Presentation details:
Poster Presentation: Anti-c-kit CAR-T Cells Enable HSC Engraftment in a Humanized Model of Stem Cell Transplant Conditioning
Session Title: Cell Therapies II
Session Date/Time: Tuesday, May 17, 2022, 5:30 – 6:30 PM ET
Poster Board Number: Tu-239
Location: Walter E. Washington Convention Center, Hall D
Abstract Number: 734
P-ckit-ALLO1 leverages the Company’s proprietary piggyBac Gene Delivery System, Cas-CLOVER Site-specific Gene Editing System, and a proprietary "Booster Molecule" to develop fully allogeneic CAR-T cells targeting human c-kit, which is highly expressed on HSCs as well as on myeloid malignancies such as AML, meaning the treatment can be used for either HSC transplant conditioning or as a treatment for AML. In addition to the CAR gene, the piggyBac transposon includes a selection marker for generation of a pure CAR+ product and a proprietary fast-acting safety switch enabling rapid clearance of the reactive CAR-T cells prior to donor HSC transplant.

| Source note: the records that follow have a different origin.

theorem witness_SecuringAndRecoveryComplete_matched : ∃ (s : State) (m : Nat) (result : Nat), (s.flag .fltIslead 0 = true)
    ∧ (s.memberIds.contains m = true) ∧ (s.workers.all (fun w => w = m || s.flt.replays.any (fun r => r.1 = w)) = true)
    ∧ (({ s with flt := { s.flt with replays := s.flt.replays.filter (fun r => r.1 ≠ m) ++ [(m, result)] } } : State).flt.replays.any (fun r => r.2 = 2) = false)
    ∧ (({ s with flt := { s.flt with replays := s.flt.replays.filter (fun r => r.1 ≠ m) ++ [(m, result)] } } : State).flt.replays.any (fun r => r.2 = 1) = true)
    ∧ (s.underWay 9 0 = false) :=
  ⟨(fun s : State => { s with flt := { s.flt with reports := [(4, some ⟨1, 0, 0, none⟩)] } }) (((aMember [(.fltIslead, 0, 1)]).setMember 4 (some ⟨3, 1, 2, 3, 4⟩)).setMember 9 (some ⟨3, 1, 2, 3, 4⟩)), 4, 1, by decide +kernel⟩

theorem witness_SecuringAndRecoveryComplete_unmatched : ∃ (s : State) (m : Nat) (result : Nat), (s.flag .fltIslead 0 = true)
    ∧ (s.memberIds.contains m = true) ∧ (s.workers.all (fun w => w = m || s.flt.replays.any (fun r => r.1 = w)) = true)
    ∧ (({ s with flt := { s.flt with replays := s.flt.replays.filter (fun r => r.1 ≠ m) ++ [(m, result)] } } : State).flt.replays.any (fun r => r.2 = 2) = false)
    ∧ (({ s with flt := { s.flt with replays := s.flt.replays.filter (fun r => r.1 ≠ m) ++ [(m, result)] } } : State).flt.replays.any (fun r => r.2 = 1) = false ∨ s.underWay 9 0 = true) :=
  ⟨(fun s : State => { s with flt := { s.flt with reports := [(4, some ⟨1, 0, 0, none⟩)] } }) (((aMember [(.fltIslead, 0, 1)]).setMember 4 (some ⟨3, 1, 2, 3, 4⟩)).setMember 9 (some ⟨3, 1, 2, 3, 4⟩)), 4, 0, by decide +kernel⟩

theorem witness_SecuringAndRecoveryComplete_mismatch : ∃ (s : State) (m : Nat) (result : Nat), (s.flag .fltIslead 0 = true)
    ∧ (s.memberIds.contains m = true) ∧ (s.workers.all (fun w => w = m || s.flt.replays.any (fun r => r.1 = w)) = true)
    ∧ (({ s with flt := { s.flt with replays := s.flt.replays.filter (fun r => r.1 ≠ m) ++ [(m, result)] } } : State).flt.replays.any (fun r => r.2 = 2) = true)
    ∧ (s.flt.mismatch = 0) ∧ (s.rd .fhPrevpoint 0 ≠ 2 ^ 64 - 1) :=
  ⟨(fun s : State => { s with flt := { s.flt with reports := [(4, some ⟨1, 0, 0, none⟩)] } }) (((aMember [(.fltIslead, 0, 1), (.fhPrevpoint, 0, 5)]).setMember 4 (some ⟨3, 1, 2, 3, 4⟩)).setMember 9 (some ⟨3, 1, 2, 3, 4⟩)), 4, 2, by decide +kernel⟩

theorem witness_SecuringAndRecoveryComplete_mismatchAgain : ∃ (s : State) (m : Nat) (result : Nat), (s.flag .fltIslead 0 = true)
    ∧ (s.memberIds.contains m = true) ∧ (s.workers.all (fun w => w = m || s.flt.replays.any (fun r => r.1 = w)) = true)
    ∧ (({ s with flt := { s.flt with replays := s.flt.replays.filter (fun r => r.1 ≠ m) ++ [(m, result)] } } : State).flt.replays.any (fun r => r.2 = 2) = true)
    ∧ (s.flt.mismatch ≠ 0 ∨ s.rd .fhPrevpoint 0 = 2 ^ 64 - 1) :=
  ⟨(fun s : State => { s with flt := { s.flt with reports := [(4, some ⟨1, 0, 0, none⟩)], mismatch := 1 } }) (((aMember [(.fltIslead, 0, 1)]).setMember 4 (some ⟨3, 1, 2, 3, 4⟩)).setMember 9 (some ⟨3, 1, 2, 3, 4⟩)), 4, 2, by decide +kernel⟩

theorem witness_SecuringAndRecoveryComplete_replayNot : ∃ (s : State) (m : Nat), (s.flag .fltIslead 0 = false ∨ s.memberIds.contains m = false) :=
  ⟨aMember [], 4, by decide +kernel⟩

theorem witness_SecuringAndRecoveryComplete_rights : ∃ (i : Instr) (rdr : Reader), (rdr ≠ .session 0)
    ∧ (i ∈ [Instr.fhSetk rdr, Instr.fhDeclareFault rdr, Instr.fhResume rdr, Instr.fhReleaseWard rdr]) :=
  ⟨.fhResume (.session 3), .session 3, by decide +kernel⟩

theorem witness_SecuringAndRecoveryComplete_setk : ∃ (s : State), (s.isMember = true) :=
  ⟨aMember [], by decide +kernel⟩

theorem witness_SecuringAndRecoveryComplete_declare : ∃ (s : State), (s.isMember = true) ∧ (s.fh.declared = false) :=
  ⟨aMember [], by decide +kernel⟩

theorem witness_SecuringAndRecoveryComplete_declared : ∃ (s : State), (s.isMember = true) ∧ (s.fh.declared = true) :=
  ⟨(fun s : State => { s with fh := { s.fh with declared := true } }) (aMember []), by decide +kernel⟩

theorem witness_SecuringAndRecoveryComplete_alone : ∃ (s : State) (i : Instr), (i ∈ [Instr.fhSetk (.session 0), Instr.fhDeclareFault (.session 0)])
    ∧ (s.isMember = false) :=
  ⟨State.reset, .fhSetk (.session 0), by decide +kernel⟩

theorem witness_SecuringAndRecoveryComplete_resume : ∃ (s : State), (s.rd .fhState 0 = 6) :=
  ⟨after [(.fhState, 0, 6)], by decide +kernel⟩

theorem witness_SecuringAndRecoveryComplete_resumeNot : ∃ (s : State), (s.rd .fhState 0 ≠ 6) :=
  ⟨State.reset, by decide +kernel⟩

theorem witness_SecuringAndRecoveryComplete_ward : ∃ (s : State) (k : Nat) (n : Nat), (s.fh.window = some (k, n)) :=
  ⟨{ after [(.fhWard0v, 0, 1)] with fh := { State.reset.fh with window := some (1, 2 ^ 21) } }, 1, 2 ^ 21, by decide +kernel⟩

theorem witness_SecuringAndRecoveryComplete_wardNone : ∃ (s : State), (s.fh.window = none) :=
  ⟨State.reset, by decide +kernel⟩

theorem witness_WeavePlansComplete_start : ∃ (s : State) (ecc : List (Nat × EccError)) (ring : Nat) (i : Nat) (b : List Byte) (hdr : List Byte) (w : WorkEntry),
    (((s.eccFound ecc).dvaRead ((s.eccFound ecc).rd .dbCtx ring) ((s.eccFound ecc).entryDva ring ((s.eccFound ecc).rd .dbHead ring)) 64).toOption = some b)
    ∧ (fieldAt b 0 1 % 16 = 2) ∧ (((s.eccFound ecc).dvaRead ((s.eccFound ecc).rd .dbCtx ring) (fieldAt b 8 8) 64).toOption = some hdr)
    ∧ ((s.eccFound ecc).planCheck ((s.eccFound ecc).rd .dbCtx ring) (fieldAt b 8 8) (.ok hdr) = .ok)
    ∧ ((s.eccFound ecc).freePlace (wpEngine hdr) = some i) ∧ ((s.eccFound ecc).ringPending ring 1 = true ∧ (s.eccFound ecc).ringHasPlan ring = false)
    ∧ ((s.eccFound ecc).weaveHeld ((s.eccFound ecc).rd .dbCtx ring) = false)
    ∧ ((s.eccFound ecc).flag .ctxClasspend ((s.eccFound ecc).rd .dbCtx ring) = false) ∧ (((s.eccFound ecc).takeWork ring).2 = some w) :=
  ⟨ringOn 1 [(0, 2#8), (9, 1#8), (0x100, 0x57#8), (0x101, 0x56#8), (0x102, 0x50#8), (0x103, 0x31#8), (0x104, 1#8), (0x106, 3#8), (0x107, 1#8), (0x108, 1#8)], [], 5, 48, [2#8] ++ zeros 8 ++ [1#8] ++ zeros 54, [0x57#8, 0x56#8, 0x50#8, 0x31#8, 1#8, 0#8, 3#8, 1#8, 1#8] ++ zeros 55, ⟨2, false, 0, 0x100, 0, 0⟩, by decide +kernel⟩

theorem witness_WeavePlansComplete_refused : ∃ (s : State) (ecc : List (Nat × EccError)) (ring : Nat) (b : List Byte) (w : WorkEntry) (st : Status),
    (((s.eccFound ecc).dvaRead ((s.eccFound ecc).rd .dbCtx ring) ((s.eccFound ecc).entryDva ring ((s.eccFound ecc).rd .dbHead ring)) 64).toOption = some b)
    ∧ (fieldAt b 0 1 % 16 = 2)
    ∧ ((s.eccFound ecc).planCheck ((s.eccFound ecc).rd .dbCtx ring) (fieldAt b 8 8) ((s.eccFound ecc).dvaRead ((s.eccFound ecc).rd .dbCtx ring) (fieldAt b 8 8) 64) = st)
    ∧ (st ≠ .ok) ∧ ((s.eccFound ecc).ringPending ring 1 = true ∧ (s.eccFound ecc).ringHasPlan ring = false)
    ∧ ((s.eccFound ecc).weaveHeld ((s.eccFound ecc).rd .dbCtx ring) = false)
    ∧ ((s.eccFound ecc).flag .ctxClasspend ((s.eccFound ecc).rd .dbCtx ring) = false) ∧ (((s.eccFound ecc).takeWork ring).2 = some w) :=
  ⟨ringOn 1 [(0, 2#8), (9, 1#8), (0x100, 0x57#8), (0x101, 0x56#8), (0x102, 0x50#8), (0x103, 0x31#8), (0x104, 1#8), (0x106, 3#8), (0x107, 1#8), (0x108, 0#8)], [], 5, [2#8] ++ zeros 8 ++ [1#8] ++ zeros 54, ⟨2, false, 0, 0x100, 0, 0⟩, .wvPlanFormat, by decide +kernel⟩

theorem witness_WeavePlansComplete_startNot : ∃ (s : State) (ecc : List (Nat × EccError)) (ring : Nat),
    ((s.eccFound ecc).ringPending ring 1 = false ∨ (s.eccFound ecc).ringHasPlan ring = true ∨ (s.eccFound ecc).weaveHeld ((s.eccFound ecc).rd .dbCtx ring) = true ∨ (s.eccFound ecc).flag .ctxClasspend ((s.eccFound ecc).rd .dbCtx ring) = true) :=
  ⟨State.reset, [], 5, by decide +kernel⟩

theorem witness_WeavePlansComplete_ends : ∃ (s : State) (eng : Nat) (plan : Nat) (idx : Nat) (p : Plan) (x : WvEntry),
    (s.plan (planIx eng plan) = some p) ∧ (p.inprog.find? (fun e => e.idx = idx) = some x) ∧ (x.status = .ok ∧ x.waiting = [] ∧ x.blocked = false) :=
  ⟨planOn (aPlan false [⟨0, 1, zeros 128, .ok, false, 0, false, []⟩] 1) [], 3, 15, 0, aPlan false [⟨0, 1, zeros 128, .ok, false, 0, false, []⟩] 1, ⟨0, 1, zeros 128, .ok, false, 0, false, []⟩, by decide +kernel⟩

theorem witness_WeavePlansComplete_entry : ∃ (s : State) (eng : Nat) (plan : Nat) (idx : Nat) (p : Plan) (x : WvEntry),
    (s.plan (planIx eng plan) = some p) ∧ (p.inprog.find? (fun e => e.idx = idx) = some x) ∧ (x.status = .ok ∧ x.waiting = [] ∧ x.blocked = false
    ∧ x.nonfin = false) ∧ (x.kind ≠ 5 ∧ x.kind ≠ 6) ∧ (wdSigen x.td = false) ∧ ((s.dvaWrite p.ctx (p.entryAt x.idx + 120) (zeros 4)).2 = .ok) :=
  ⟨planOn (aPlan false [⟨0, 1, zeros 128, .ok, false, 0, false, []⟩] 1) [], 3, 15, 0, aPlan false [⟨0, 1, zeros 128, .ok, false, 0, false, []⟩] 1, ⟨0, 1, zeros 128, .ok, false, 0, false, []⟩, by decide +kernel⟩

theorem witness_WeavePlansComplete_failed : ∃ (s : State) (eng : Nat) (plan : Nat) (idx : Nat) (p : Plan) (x : WvEntry),
    (s.plan (planIx eng plan) = some p) ∧ (p.inprog.find? (fun e => e.idx = idx) = some x) ∧ (x.status ≠ .ok) :=
  ⟨planOn (aPlan false [⟨0, 1, zeros 128, .fmtReserved, false, 0, false, []⟩] 1) [], 3, 15, 0, aPlan false [⟨0, 1, zeros 128, .fmtReserved, false, 0, false, []⟩] 1, ⟨0, 1, zeros 128, .fmtReserved, false, 0, false, []⟩, by decide +kernel⟩

theorem witness_WeavePlansComplete_waited : ∃ (s : State) (eng : Nat) (plan : Nat) (idx : Nat) (p : Plan) (x : WvEntry) (st : Status),
    (s.plan (planIx eng plan) = some p) ∧ (p.inprog.find? (fun e => e.idx = idx) = some x) ∧ (x.status = .ok ∧ x.waiting = [] ∧ x.blocked = true)
    ∧ (s.waitDone (.plan (eng % 4) (plan % 16)) = some st) :=
  ⟨(planOn (aPlan false [⟨0, 3, zeros 128, .ok, false, 0, true, []⟩] 1) []).finishWait (.plan 3 15) .ok, 3, 15, 0, aPlan false [⟨0, 3, zeros 128, .ok, false, 0, true, []⟩] 1, ⟨0, 3, zeros 128, .ok, false, 0, true, []⟩, .ok, by decide +kernel⟩

theorem witness_WeavePlansComplete_entryWaits : ∃ (s : State) (eng : Nat) (plan : Nat) (idx : Nat) (p : Plan) (x : WvEntry),
    (s.plan (planIx eng plan) = some p) ∧ (p.inprog.find? (fun e => e.idx = idx) = some x) ∧ (x.status = .ok) ∧ (x.waiting ≠ [] ∨ (x.blocked = true
    ∧ s.waitDone (.plan (eng % 4) (plan % 16)) = none)) :=
  ⟨planOn (aPlan false [⟨0, 1, zeros 128, .ok, false, 0, false, [(4, 0)]⟩] 1) [], 3, 15, 0, aPlan false [⟨0, 1, zeros 128, .ok, false, 0, false, [(4, 0)]⟩] 1, ⟨0, 1, zeros 128, .ok, false, 0, false, [(4, 0)]⟩, by decide +kernel⟩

Data demonstrated that P-ckit-ALLO1 was able to eliminate 95% of HSCs in bone marrow within four days, which was sufficient to enable HSC transplant in a humanized mouse model with reduced acute myelotoxicity compared to busulfan. In addition, data demonstrated that P-ckit-ALLO1 was able to significantly inhibit growth of AML cells in animal models and significantly prolong survival. These encouraging data support the potential of anti-c-kit CAR-T cells for use as an alternative and less toxic conditioning regimen to facilitate HSC transplantation as well as a potential anti-tumor therapy.